@[simp] theorem State.stopFloatCutOut_fields :
    s.stopFloatCutOut.pump.feedback = s.pump.feedback ∧ s.stopFloatCutOut.pump.guard = s.pump.guard ∧
    s.stopFloatCutOut.pump.failures = s.pump.failures ∧ s.stopFloatCutOut.pump.cooling = s.pump.cooling ∧
    s.stopFloatCutOut.pump.buckets = s.pump.buckets ∧ s.stopFloatCutOut.pump.runSeconds = s.pump.runSeconds ∧
    s.stopFloatCutOut.pump.nextHour = s.pump.nextHour ∧ s.stopFloatCutOut.pump.selector = s.pump.selector ∧
    s.stopFloatCutOut.staging.drawdownOffset = s.staging.drawdownOffset ∧
    s.stopFloatCutOut.staging.drawdownExpiry = s.staging.drawdownExpiry ∧
    s.stopFloatCutOut.staging.noticeMarks = s.staging.noticeMarks ∧
    s.stopFloatCutOut.staging.claimMarks = s.staging.claimMarks ∧
    s.stopFloatCutOut.line.txEnabled = s.line.txEnabled ∧ s.stopFloatCutOut.line.txHeld = s.line.txHeld ∧
    s.stopFloatCutOut.line.notFollowing = s.line.notFollowing ∧
    s.stopFloatCutOut.line.addressConflict = s.line.addressConflict ∧
    s.stopFloatCutOut.line.lineHeld = s.line.lineHeld ∧
    s.stopFloatCutOut.line.conflictAborts = s.line.conflictAborts ∧
    s.stopFloatCutOut.report.house = s.report.house ∧
    s.stopFloatCutOut.report.nextSecond = s.report.nextSecond ∧
    s.stopFloatCutOut.report.lastTime = s.report.lastTime ∧
    s.stopFloatCutOut.report.townPresent = s.report.townPresent ∧ s.stopFloatCutOut.screen = s.screen := by
  unfold State.stopFloatCutOut
  (repeat' split) <;> simp

@[simp] theorem State.bayCutOut_fields :
    s.bayCutOut.pump.feedback = s.pump.feedback ∧ s.bayCutOut.pump.guard = s.pump.guard ∧
    s.bayCutOut.pump.failures = s.pump.failures ∧ s.bayCutOut.pump.cooling = s.pump.cooling ∧
    s.bayCutOut.pump.buckets = s.pump.buckets ∧ s.bayCutOut.pump.runSeconds = s.pump.runSeconds ∧
    s.bayCutOut.pump.nextHour = s.pump.nextHour ∧ s.bayCutOut.pump.selector = s.pump.selector ∧
    s.bayCutOut.staging.drawdownOffset = s.staging.drawdownOffset ∧
    s.bayCutOut.staging.drawdownExpiry = s.staging.drawdownExpiry ∧
    s.bayCutOut.staging.noticeMarks = s.staging.noticeMarks ∧
    s.bayCutOut.staging.claimMarks = s.staging.claimMarks ∧ s.bayCutOut.line.txEnabled = s.line.txEnabled ∧
    s.bayCutOut.line.txHeld = s.line.txHeld ∧ s.bayCutOut.line.notFollowing = s.line.notFollowing ∧
    s.bayCutOut.line.addressConflict = s.line.addressConflict ∧ s.bayCutOut.line.lineHeld = s.line.lineHeld ∧
    s.bayCutOut.line.conflictAborts = s.line.conflictAborts ∧ s.bayCutOut.report.house = s.report.house ∧
    s.bayCutOut.report.nextSecond = s.report.nextSecond ∧ s.bayCutOut.report.lastTime = s.report.lastTime ∧
    s.bayCutOut.report.townPresent = s.report.townPresent ∧ s.bayCutOut.screen = s.screen := by
  unfold State.bayCutOut
  (repeat' split) <;> simp

@[simp] theorem State.enterRunning_fields :
    s.enterRunning.pump.feedback = s.pump.feedback ∧ s.enterRunning.pump.guard = s.pump.guard ∧
    s.enterRunning.pump.failures = s.pump.failures ∧ s.enterRunning.pump.cooling = s.pump.cooling ∧
    s.enterRunning.pump.buckets = s.pump.buckets ∧ s.enterRunning.pump.runSeconds = s.pump.runSeconds ∧
    s.enterRunning.pump.nextHour = s.pump.nextHour ∧ s.enterRunning.pump.selector = s.pump.selector ∧
    s.enterRunning.staging.drawdownOffset = s.staging.drawdownOffset ∧
    s.enterRunning.staging.drawdownExpiry = s.staging.drawdownExpiry ∧
    s.enterRunning.staging.noticeMarks = s.staging.noticeMarks ∧
    s.enterRunning.staging.claimMarks = s.staging.claimMarks ∧
    s.enterRunning.line.txEnabled = s.line.txEnabled ∧ s.enterRunning.line.txHeld = s.line.txHeld ∧
    s.enterRunning.line.notFollowing = s.line.notFollowing ∧
    s.enterRunning.line.addressConflict = s.line.addressConflict ∧
    s.enterRunning.line.lineHeld = s.line.lineHeld ∧
    s.enterRunning.line.conflictAborts = s.line.conflictAborts ∧ s.enterRunning.report.house = s.report.house ∧
    s.enterRunning.report.nextSecond = s.report.nextSecond ∧
    s.enterRunning.report.lastTime = s.report.lastTime ∧ s.enterRunning.report.townPresent = s.report.townPresent := by
  simp [State.enterRunning]

@[simp] theorem State.failedTo_fields :
    s.failedTo.pump.feedback = s.pump.feedback ∧ s.failedTo.pump.guard = s.pump.guard ∧
    s.failedTo.pump.buckets = s.pump.buckets ∧ s.failedTo.pump.runSeconds = s.pump.runSeconds ∧
    s.failedTo.pump.nextHour = s.pump.nextHour ∧ s.failedTo.pump.selector = s.pump.selector ∧
    s.failedTo.staging.drawdownOffset = s.staging.drawdownOffset ∧
    s.failedTo.staging.drawdownExpiry = s.staging.drawdownExpiry ∧
    s.failedTo.staging.noticeMarks = s.staging.noticeMarks ∧
    s.failedTo.staging.claimMarks = s.staging.claimMarks ∧ s.failedTo.line.txEnabled = s.line.txEnabled ∧
    s.failedTo.line.txHeld = s.line.txHeld ∧ s.failedTo.line.notFollowing = s.line.notFollowing ∧
    s.failedTo.line.addressConflict = s.line.addressConflict ∧ s.failedTo.line.lineHeld = s.line.lineHeld ∧
    s.failedTo.line.conflictAborts = s.line.conflictAborts ∧ s.failedTo.report.house = s.report.house ∧
    s.failedTo.report.nextSecond = s.report.nextSecond ∧ s.failedTo.report.lastTime = s.report.lastTime ∧
    s.failedTo.report.townPresent = s.report.townPresent ∧ s.failedTo.screen = s.screen := by
  unfold State.failedTo
  dsimp only
  split
  · simp
  · simp
    apply State.movePump_screen
    dsimp only
    (repeat' split) <;> simp_all

@[simp] theorem State.failure_fields (k : AlarmKind) :
    (s.failure k).pump.feedback = s.pump.feedback ∧ (s.failure k).pump.guard = s.pump.guard ∧
    (s.failure k).pump.buckets = s.pump.buckets ∧ (s.failure k).pump.runSeconds = s.pump.runSeconds ∧
    (s.failure k).pump.nextHour = s.pump.nextHour ∧ (s.failure k).pump.selector = s.pump.selector ∧
    (s.failure k).staging.drawdownOffset = s.staging.drawdownOffset ∧
    (s.failure k).staging.drawdownExpiry = s.staging.drawdownExpiry ∧
    (s.failure k).staging.noticeMarks = s.staging.noticeMarks ∧
    (s.failure k).staging.claimMarks = s.staging.claimMarks ∧ (s.failure k).line.txEnabled = s.line.txEnabled ∧
    (s.failure k).line.txHeld = s.line.txHeld ∧ (s.failure k).line.notFollowing = s.line.notFollowing ∧
    (s.failure k).line.addressConflict = s.line.addressConflict ∧
    (s.failure k).line.lineHeld = s.line.lineHeld ∧ (s.failure k).line.conflictAborts = s.line.conflictAborts ∧
    (s.failure k).report.house = s.report.house ∧ (s.failure k).report.nextSecond = s.report.nextSecond ∧
    (s.failure k).report.lastTime = s.report.lastTime ∧
    (s.failure k).report.townPresent = s.report.townPresent ∧ (s.failure k).screen = s.screen := by
  simp [State.failure]

@[simp] theorem State.notProved_fields :
    s.notProved.pump.feedback = s.pump.feedback ∧ s.notProved.pump.guard = s.pump.guard ∧
    s.notProved.pump.buckets = s.pump.buckets ∧ s.notProved.pump.runSeconds = s.pump.runSeconds ∧
    s.notProved.pump.nextHour = s.pump.nextHour ∧ s.notProved.pump.selector = s.pump.selector ∧
    s.notProved.staging.drawdownOffset = s.staging.drawdownOffset ∧
    s.notProved.staging.drawdownExpiry = s.staging.drawdownExpiry ∧
    s.notProved.staging.noticeMarks = s.staging.noticeMarks ∧
    s.notProved.staging.claimMarks = s.staging.claimMarks ∧ s.notProved.line.txEnabled = s.line.txEnabled ∧
    s.notProved.line.txHeld = s.line.txHeld ∧ s.notProved.line.notFollowing = s.line.notFollowing ∧
    s.notProved.line.addressConflict = s.line.addressConflict ∧ s.notProved.line.lineHeld = s.line.lineHeld ∧
    s.notProved.line.conflictAborts = s.line.conflictAborts ∧ s.notProved.report.house = s.report.house ∧
    s.notProved.report.nextSecond = s.report.nextSecond ∧ s.notProved.report.lastTime = s.report.lastTime ∧
    s.notProved.report.townPresent = s.report.townPresent ∧ s.notProved.screen = s.screen := by
  simp [State.notProved]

→ Required action:
Working from the entries above, return all lines that contain "nextHour".

→ Result of the exercise:
    s.stopFloatCutOut.pump.nextHour = s.pump.nextHour ∧ s.stopFloatCutOut.pump.selector = s.pump.selector ∧
    s.bayCutOut.pump.nextHour = s.pump.nextHour ∧ s.bayCutOut.pump.selector = s.pump.selector ∧
    s.enterRunning.pump.nextHour = s.pump.nextHour ∧ s.enterRunning.pump.selector = s.pump.selector ∧
    s.failedTo.pump.nextHour = s.pump.nextHour ∧ s.failedTo.pump.selector = s.pump.selector ∧
    (s.failure k).pump.nextHour = s.pump.nextHour ∧ (s.failure k).pump.selector = s.pump.selector ∧
    s.notProved.pump.nextHour = s.pump.nextHour ∧ s.notProved.pump.selector = s.pump.selector ∧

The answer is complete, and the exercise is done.